So I woke up yesterday believing and trusting and had several freakout moments and meltdowns... I guess they were all opportunities for me to trust and believe. Today, I woke up well rested and with a sense of peace. (which was needed).
In our cooking class I taught my students how to make applesauce- yum yum. And as if cooking at 9am wasn't enough, I came home and made fresh rolls and am about to put together a lasagna, with filling that I threw in the freezer from the Gyozas my sister made (aka Japanese pot stickers). I'm expecting a unique and interesting flavor, but, not expecting too many customers.
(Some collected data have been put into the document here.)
/-- The reaction to the frame that is open, by the chip as it has settled (log 8). -/
def frameEffect (s : State) : Effect := chipReact (s.chip.frame.getD []) { s with chip := s.chip.settle }

/-- A Page Program at `cur_addr` cut off: any value for every byte of its page, and WEL unknown (R143, I5). -/
def cutEffect (s : State) : Effect :=
  { chip := s.chip.surprise (scramblePage s.curAddr s.draws s.chip.flash), draws := s.draws + 1 }

/-- One byte each way (R16, R54): the chip's answer, then the chip has the byte. -/
def exchange (tx : Byte) (s : State) : State :=
  { s with
    chip := (chipAnswer s).chip.take tx
    env := (chipAnswer s).env
    draws := (chipAnswer s).draws }

/-- The byte received in the next exchange. -/
def xferRx (s : State) : Byte := (chipAnswer s).rx

/-- Chip-select rises at the end of a frame: the chip takes the command. -/
def chipCommit (s : State) : State :=
  { s with chip := (frameEffect s).chip.deselect, draws := (frameEffect s).draws }

/-- Chip-select rises in a Page Program that still has bytes to send. -/
def chipCut (s : State) : State :=
  { s with chip := (cutEffect s).chip.deselect, draws := (cutEffect s).draws }

/-! ### The block's event primitives (R16) -/

/-- `CS(0)`. -/
def csLow (s : State) : State :=
  { s with csN := false, chip := s.chip.select }.emit (.cs false)

/-- `CS(1)`. -/
def csHigh (s : State) : State := { chipCommit s with csN := true }.emit (.cs true)

/-- The `CS(1)` that cuts a Page Program off (R141, R143). -/
def csHighCut (s : State) : State := { chipCut s with csN := true }.emit (.cs true)

/-- `XFER(tx)` (R37). The byte received is `xferRx` of the state before. -/
def xfer (tx : Byte) (s : State) : State :=
  { exchange tx s with ports := { s.ports with xfer := some tx } }.emit (.xfer tx (xferRx s))

/-- `BufRead(i)` (R38). The byte read is `bufValue i` of the state before. -/
def bufRead (i : Count) (s : State) : State :=
  { s with
    ports := { s.ports with buf := some i }
    draws := if (s.bufByte? i).isSome then s.draws else s.draws + 1 }.emit (.bufRead i (bufValue i s))

/-- `LOG(v)` (R39). -/
def logEvent (v : Byte) (s : State) : State :=
  { s with ports := { s.ports with log := some v } }.emit (.log v)

/-- `NOW()` (R62). The sample is `nowValue` of the state before. -/
def sampleNow (s : State) : State :=
  { s with
    env := { s.env with nows := s.env.nows.tail }
    draws := drawsAfter s.env.nows s.draws }.emit (.now (nowValue s))

/-- `RESPOND(code, sr_latch)`: the response, and IDLE in the same step (R36, R81). -/
def respond (code : RspCode) (s : State) : State :=
  { s with phase := .idle, ports := { s.ports with rsp := some (code, s.srLatch) } }.emit
    (.respond code s.srLatch)

/-! ### Acceptance (R34) -/

/-- The writes of acceptance: `op` from the word, `sr_latch <- 0x00` (R27, R34). -/
def accept (op : Nibble) (s : State) : State := { s with op := op, srLatch := 0x00 }

/-- A request is taken only while `req_ready = 1`; otherwise it is not taken and nothing changes (R34, log 20). -/
def whenReady (s : State) (taken : State → State) : Result :=
  .next (if s.reqReady then taken s else s)

/-! ### The abort: the one exception entry (R141, R143, R146) -/

/-- The Page Program of this point still has a data byte to send: `CS(1)` here cuts it off (R143). -/
def Point.ppUnfinished : Point → Bool
  | .chunkPp .cs1 => false
  | .chunkPp _ => true
  | _ => false

/-- Taking the abort at point `p`: `CS(1)` if `cs_n = 0`, else the response at once. After the `CS(1)` the response is
the next step, checked by nothing (R141, R146). There is no return from it. -/
def takeAbort (p : Point) (s : State) : State :=
  if s.csN then respond .errAborted s
  else (if p.ppUnfinished then csHighCut s else csHigh s).goto .respondAborted

/-- The abort check before an event, then the event (R141, R145). -/
def checked (p : Point) (s : State) (event : State → State) : State :=
  if s.abortSeen then takeAbort p s else event s

/-! ### Reset (R157 to R160) -/

/-- What the chip sees when the line goes high with a reset: a Page Program is cut off (R159, I5), a Write Enable may or
may not have been taken, since an exchange may have been abandoned (R158, log 10). -/
def dropEffect (s : State) : Effect :=
  if s.csN then reactNone s
  else
    match s.phase with
    | .busy (.chunkPp _) => cutEffect s
    | .busy (.chunkWren _) => { chip := { s.chip with wel := .unknown }, draws := s.draws }
    | .busy (.enableWren _) => { chip := { s.chip with wel := .unknown }, draws := s.draws }
    | _ => reactNone s

/-- Reset: IDLE, `cs_n = 1`, `last_log_ts = 0`, strobes 0, no event; the other registers hold no defined value (R42,
R158, R160, log 5). -/
def resetBlock (s : State) : State :=
  let n := (dropEffect s).draws
  { s with
    phase := .idle
    op := Config.freeOp n
    curAddr := Config.freeAddr n
    bufOff := Config.freeOffset n
    remaining := Config.freeRemaining n
    chunkLen := Config.freeChunk n
    srLatch := Config.freeLatch n
    lastLogTs := 0
    csN := true
    ports := Ports.quiet
    chip := (dropEffect s).chip.deselect
    draws := n + 1 }

end Sys2Proof.Machine
end

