/-- A chunk reads the buffer in its data phase only. -/
theorem bufIndices_chunkEvents (s : State) (ds : List Byte) :
    bufIndices (chunkEvents s ds) = bufIndices (dataEvents s.bufOff ds) := by
  simp only [chunkEvents, ppEvents, bufIndices_append]
  simp [bufIndices, wrenEvents, pollEvents]

/-- The events of the first `k` chunks of a WRITE, `es`: their number, and the buffer indices they read. -/
def EventsUpTo (s : State) (a : FlashAddr) (len : Count) (k : Nat) (w : State) : Prop :=
  ∃ es, (chunkHead w).trace = s.trace ++ es ∧ 1 + es.length = stepsBefore s.params a len k ∧
    (s.params.legacyXfer = false → bufIndices es = List.range (progress a len k))

theorem ChunkRun.eventsUpTo {s w w' : State} {a : FlashAddr} {len : Count} {rest rest' ds : List Byte} {v : Byte}
    {k : Nat} (hk : k < chunkCount a len) (hw : WriteHead s a len rest k w)
    (hrun : ChunkRun (chunkHead w) v rest' ds (chunkHead w')) (h : EventsUpTo s a len k w) :
    EventsUpTo s a len (k + 1) w' := by
  obtain ⟨es, htr, hlen, hidx⟩ := h
  obtain ⟨es', htr', hes'⟩ := hrun.trace
  have hlen' : es'.length = 21 + 2 * ds.length := by
    rw [← chunkEvents_length (chunkHead w), ← hes', List.length_map]
  refine ⟨es ++ es', by rw [htr', htr, List.append_assoc], ?_, fun hlegacy => ?_⟩
  · rw [hrun.stepsBefore_succ hw hk, List.length_append, hlen']
    omega
  · have hds := hrun.length_eq_of_conforming hw hk hlegacy
    have hoff : (chunkHead w).bufOff.toNat = progress a len k := by rw [chunkHead_bufOff, hw.bufOff]
    have hmono := progress_mono a len k
    have hle := progress_le a len (k + 1)
    have hlt := len.isLt
    rw [bufIndices_append, hidx hlegacy, ← bufIndices_outline es', hes', bufIndices_chunkEvents,
      bufIndices_dataEvents ds _ (by rw [hoff, hds]; omega), hoff, hds, List.range_eq_range', List.range_eq_range']
    rw [show List.range' (progress a len k) (progress a len (k + 1) - progress a len k) =
      List.range' (0 + 1 * progress a len k) (progress a len (k + 1) - progress a len k) by simp, List.range'_append,
      Nat.add_sub_cancel' hmono]

/-- Settles O33: the events of all chunks, and the response. -/
theorem writeRunsToItsResponse : Obligations.WriteRunsToItsResponse := by
  intro s a len rest extra hc ho hne hextra hs
  have hpos : 0 < chunkCount a len := by
    have hlen := len_pos hne
    unfold chunkCount
    omega
  obtain ⟨w, hw, hreach, es, htr, hlen, hidx⟩ := write_induction (EventsUpTo s a len) hc ho (len_pos hne) hs
    (fun offers => ⟨[], by rw [chunkHead_trace, List.append_nil]; rfl, by rw [stepsBefore_zero]; rfl,
      fun _ => by rw [progress_zero]; rfl⟩)
    (fun _ _ _ _ _ _ hk hw _ hrun _ h => hrun.eventsUpTo hk hw h) _ (Nat.le_refl _)
  rw [stepsBefore_chunkCount hextra] at hreach hlen
  have hcalm : (chunkHead w).calm := by
    unfold State.calm
    rw [chunkHead_env]
    exact hw.calm
  have hrun := reaches_add hreach (run_respondOk hcalm ((chunkHead_phase w).trans (if_pos hw.remaining_eq)))
  rw [show 1 + (21 + 2 * extra) * chunkCount a len + 2 * len.toNat + 1 =
    2 + (21 + 2 * extra) * chunkCount a len + 2 * len.toNat by omega] at hrun
  obtain ⟨vs, hvs, hvs0, -⟩ := hw.statuses
  refine ⟨_, es, w.srLatch, hrun, rfl, ?_, by omega, fun hl => ?_, hw.ready, ?_, ?_, ?_, ?_, ?_, ?_, ?_⟩
  · rw [respond_trace, State.tick_trace, State.tick_srLatch, htr, chunkHead_srLatch]
  · rw [hidx hl, progress_chunkCount]
  · rw [respond_ports, State.tick_srLatch, chunkHead_srLatch]
  · rw [respond_curAddr, State.tick_curAddr, chunkHead_curAddr, hw.curAddr, progress_chunkCount, BitVec.ofNat_toNat]
  · rw [respond_bufOff, State.tick_bufOff, chunkHead_bufOff]
    exact BitVec.eq_of_toNat_eq (hw.bufOff.trans (progress_chunkCount a len))
  · rw [respond_remaining, State.tick_remaining, chunkHead_remaining]
    exact hw.remaining_eq
  · rw [Nat.sub_self, Nat.mul_zero] at hvs0
    rw [List.eq_nil_of_length_eq_zero hvs0] at hvs
    rw [respond_env, State.tick_env, Env.tick_statuses, chunkHead_env, hvs]
    rfl
  · rw [respond_lastLogTs, State.tick_lastLogTs, chunkHead_lastLogTs, hw.lastLogTs]
  · rw [respond_csN, State.tick_csN, chunkHead_csN]
    exact hw.csN hpos
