-- ==== Sys2Proof/Machine/Ops.lean ====
section
/-! DEFINITION. The named operations over the registers, from which every meaning is built. An operation writes all
its registers at once and its right-hand sides read the values before the edge (00_scope.md R8). -/

namespace Sys2Proof.Machine

/-- What a step of the core answers. -/
abbrev Answer := Host.Outcome State Fault Refusal

/-- Go on from a next state; a fault or a refusal stays what it is. -/
def andThen (r : Answer) (f : State → Answer) : Answer :=
  match r with
  | .next s => f s
  | .fault e => .fault e
  | .refused e => .refused e

/-- A new group: `enc_q <- d`, `enc_cnt <- n` (40_encoder.md R107, R108). -/
def loadGroup (d : BitVec 16) (n : BitVec 2) (s : State) : State := { s with encQ := d, encCnt := n }

/-- `enc_endp <- 1` (R109). -/
def openEncEnd (s : State) : State := { s with encEndp := true }

/-- The radix step: `enc_q <- enc_q div 45`, `enc_cnt <- enc_cnt - 1` (R111). -/
def radixStep (s : State) : State := { s with encQ := nextQuotient s.encQ, encCnt := s.encCnt - 1#2 }

/-- `enc_endp <- 0` (R112). -/
def takeEncEnd (s : State) : State := { s with encEndp := false }

/-- `dec_pos <- (dec_pos + 1) mod 3` (41_decoder.md R137). -/
def advancePos (s : State) : State := { s with decPos := nextPos s.decPos }

/-- `dec_acc <- a`. -/
def setAcc (a : BitVec 17) (s : State) : State := { s with decAcc := a }

/-- Taking an error at a DEC.CHAR beat (60_exceptions.md R176): its kind is recorded in `dec_err`, and nothing else of
it is kept (R174). There is no vector, no saved state and no mode change. -/
def recordError (k : ErrorKind) (s : State) : State := { s with decErr := errCode k }

/-- Staging a data beat: `dec_ov <- 1`, `dec_oop <- op`, `dec_od <- d` (41_decoder.md R140, R142). -/
def stageData (op : BitVec 2) (d : BitVec 16) (s : State) : State :=
  { s with decOv := true, decOop := op, decOd := d }

/-- `dec_ov <- 0` (R143, R144). -/
def takeData (s : State) : State := { s with decOv := false }

/-- Closing a message and reporting its status: `dec_est <- st`, `dec_endp <- 1`, and `dec_pos`, `dec_err`, `dec_acc`
cleared (R142). This is also the recovery from a recorded error (60_exceptions.md R177): there is no other return. -/
def closeMessage (st : BitVec 2) (s : State) : State :=
  { s with decEst := st, decEndp := true, decPos := 0#2, decErr := 0#2, decAcc := 0#17 }

/-- `dec_endp <- 0` (R145). -/
def takeDecEnd (s : State) : State := { s with decEndp := false }

/-- Every register takes its reset value; the schedule is not a register (70_reset_and_hazards.md R201, log 16). -/
def clearRegisters (s : State) : State := { State.reset with inputs := s.inputs }

/-- The third digit of a group completes the triplet (R140): `dec_acc` is cleared and the value is emitted as a WORD,
or `InvalidValue` is recorded. -/
def closeTriplet (v : Nat) (s : State) : State :=
  if tripletOverflows v then recordError .invalidValue (setAcc 0#17 s)
  else stageData oopWord (wordOfValue v) (setAcc 0#17 s)

/-- A digit by its group position, read before the edge (R138, R139, R140; R146 sends every other position the third
way). -/
def takeDigit (pos : BitVec 2) (g : Digit) (s : State) : State :=
  if pos = 0 then setAcc (accOfDigit g) s
  else if pos = 1 then setAcc (accAddSecond s.decAcc g) s
  else closeTriplet (tripletValue s.decAcc g) s

/-- A character: the position advances in every case; then drain, a character outside the alphabet, or a digit (R137,
R141). `INV` is read only when no error is recorded (42 R155). -/
def takeChar (c : Byte) (s : State) : State :=
  if s.decErr ≠ 0#2 then advancePos s
  else
    match invAt c with
    | none => recordError .invalidCharacter (advancePos s)
    | some g => takeDigit s.decPos g (advancePos s)

/-- The END beat of a message (R142): a good trailing pair is staged as a BYTE, and the status is reported. -/
def endMessage (s : State) : State :=
  closeMessage (endStatus s) (if goodTrailingPair s then stageData oopByte (byteOfAcc s.decAcc) s else s)

/-- A beat offered on `enc_in`: transferred, and executed, when the encoder is ready; otherwise it is not read and
nothing changes (20_memory.md R47, R48; log 4). -/
def acceptEnc (f : State → State) (s : State) : Answer := .next (if encInReady s then f s else s)

/-- A beat offered on `dec_in` (R47, R48; log 4). -/
def acceptDec (f : State → State) (s : State) : Answer := .next (if decInReady s then f s else s)

/-- The sink of `enc_out` takes the beat `i`. A beat the encoder does not present cannot be transferred (R47; log 5). -/
def produceEnc (i : Instr) (f : State → State) (s : State) : Answer :=
  if encPresented s = some i then .next (f s) else .refused .beatNotPresented

/-- The sink of `dec_out` takes the beat `i` (R47; log 5). -/
def produceDec (i : Instr) (f : State → State) (s : State) : Answer :=
  if decPresented s = some i then .next (f s) else .refused .beatNotPresented

end Sys2Proof.Machine
end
So far, no meltdowns, no freakouts, 1 huge hug & kiss accompanied by words of wisdom and prayer and one 4 year old singing "You are my sunshine" to me.
1 comment:
Im sorry about your friend, no loss is never easier. I still expect to see my brother come thru my parents door, it feels like he is at work or school, and I will see him any day. Bump into him. I have to admit this first year was the hardest. Yes, I also feel that others wish I didn't speak of him too much. Mom is the best, she could reminsce with any of us, on any day. For us it is easier to speak of him than to avoid the conversation. He's not a dirty secret that we can not speak of, he was our family, and we love and miss him dearly every single day for the past 5 years. No, it does not get easier, it only gets easier to accept your loss. My heart goes out to you.